The final structure was already written in the geometry of atomic bonds. Tetrahedral carbon, hexagonal silicon, body-centered cubic iron. The topology of electronic orbitals imposes its law before the first bond forms. Chance chooses the moment.

Physics imposes the form.

The crystal lattice does not build through progressive accumulation. It emerges through phase transition, a threshold crossed, a broken symmetry, an order that imposes itself globally as soon as local conditions permit. The final structure pre-existed as energetic potential, a landscape of minima that the system explores until it finds one deep enough never to escape.

Ostwald had identified the rule: metastable phases appear first, then evolve toward thermodynamic equilibrium. The system explores its possibilities in order of energetic proximity. But it always arrives at the same crystal.

Except when it doesn't. Quasi-crystals, discovered by Shechtman in 1982, are ordered without being periodic. Their symmetry is real but their structure does not repeat. They occupy a space that classical classification did not foresee: neither perfect crystal nor amorphous glass, something between the two regimes. The energetic landscape contained this possibility. No one had searched for it because theory did not render it visible.

Doctrine

The designer chooses the architecture. The algorithm explores the landscape that this architecture has carved. Neither imposes the form. They negotiate with a topology that precedes them both.

We do not impose form. We negotiate with it.

Open vector

A perfect crystal is highly ordered but carries little information in Shannon's sense: its structure is entirely compressible, each cell predicts all the following ones. If learning only converges toward the crystal, AI maximizes order by minimizing information.

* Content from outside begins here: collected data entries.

/-- The pending bit of a register clears and its operation's result is discarded on arrival (R362). -/
def Wave.dropPending (x : Wave) (i : Item) : Wave :=
  match i with
  | .reg _ r =>
    if x.pend.getLsbD r then
      { x with
        pend := x.pend &&& ~~~(1#256 <<< r)
        ops := x.ops.map (fun o => if o.dst.regs.contains r then { o with dropped := r :: o.dropped } else o) }
    else x
  | _ => x

/-- `DEBUG_WRITE_FORCE` (R362). -/
def execDebugWriteForce (w : Nat) (item : Item) (v : W64) (s : State) : Host.Outcome State Fault Refusal :=
  debugOp w (fun s =>
    if !s.itemOk w item then s.withD (·.dbgSay 0 3)
    else ((s.withD (fun d => d.setWave w ((d.wave w).dropPending item))).itemPut w item v).withD (·.dbgSay 0 0)) s

/-- `DEBUG_STEP` (R362): the wave resumes for one issue, then parks. -/
def execDebugStep (w : Nat) (s : State) : Host.Outcome State Fault Refusal :=
  debugOp w (fun s => s.withD (fun d => (d.setWave w { (d.wave w).resume with stepping := true }).dbgSay 0 0)) s

/-- `DEBUG_RESUME` (R362): at the stop instruction, or at RESUME after `BKPT` and `SYSC`, where the lanes stand (R105). -/
def execDebugResume (w : Nat) (s : State) : Host.Outcome State Fault Refusal :=
  debugOp w (fun s => s.withD (fun d => (d.setWave w (d.wave w).resume).dbgSay 0 0)) s

/-- `DEBUG_KILL` (R362). -/
def execDebugKill (w : Nat) (s : State) : Host.Outcome State Fault Refusal :=
  debugOp w (fun s => s.withD (fun d => (d.killWave w).dbgSay 0 0)) s

end Sys2Proof.Machine
end

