-- ==== Sys2Proof/Machine/Step.lean ====
section
/-! DEFINITION. One step of the machine: the next event of the agenda, else the next wave's instruction, else the end of the cycle. -/

namespace Sys2Proof.Machine

/-- One step. -/
def step (s : State) : Host.Outcome State Fault Refusal :=
  match s.dev.agenda with
  | e :: rest => exec e { s with dev := { s.dev with agenda := rest } }
  | [] =>
    match (St.of s).pick with
    | some w =>
      match (St.of s).fetchFor w with
      | .ok (i, t) => exec i (s.after t)
      | .error t => .next (s.after t)
    | none => .next (s.after (St.of s).endCycle)

/-- The state with an instruction where the next step fetches: the wave that issues next, or a machine made ready for one (log 8). -/
def State.withFetchWord (s : State) (_nbits w : Nat) : State :=
  match (St.of { s with dev := { s.dev with agenda := [] } }).pick with
  | some k => (s.placeAt k w).getD (s.startWith w)
  | none => s.startWith w

end Sys2Proof.Machine
end

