-- ==== Sys2Proof/Machine/Core.lean ====
section
/-! DEFINITION. The machine as the host's interface takes it. -/

def Sys2Proof.core : Host.Core :=
  { State := Sys2Proof.Machine.State
    Fault := Sys2Proof.Machine.Fault
    Refusal := Sys2Proof.Machine.Refusal
    step := Sys2Proof.Machine.step
    reset := Sys2Proof.Machine.State.reset }
end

It becomes a compression of the starting geometry, not a discovery of what it contains.

The quasi-crystal suggests another possibility: a regime where order and information coexist, where structure is not repetitive but not random either. In machine learning, this regime corresponds to generalization, the capacity to produce correct responses on unseen data, neither memorized nor extrapolated but read in the topology of the problem.

The question is not whether learning discovers or locates. The question is what type of crystal the landscape contains, and whether the architectures we build today can reach the quasi-crystal, or whether they can only produce the perfect crystal.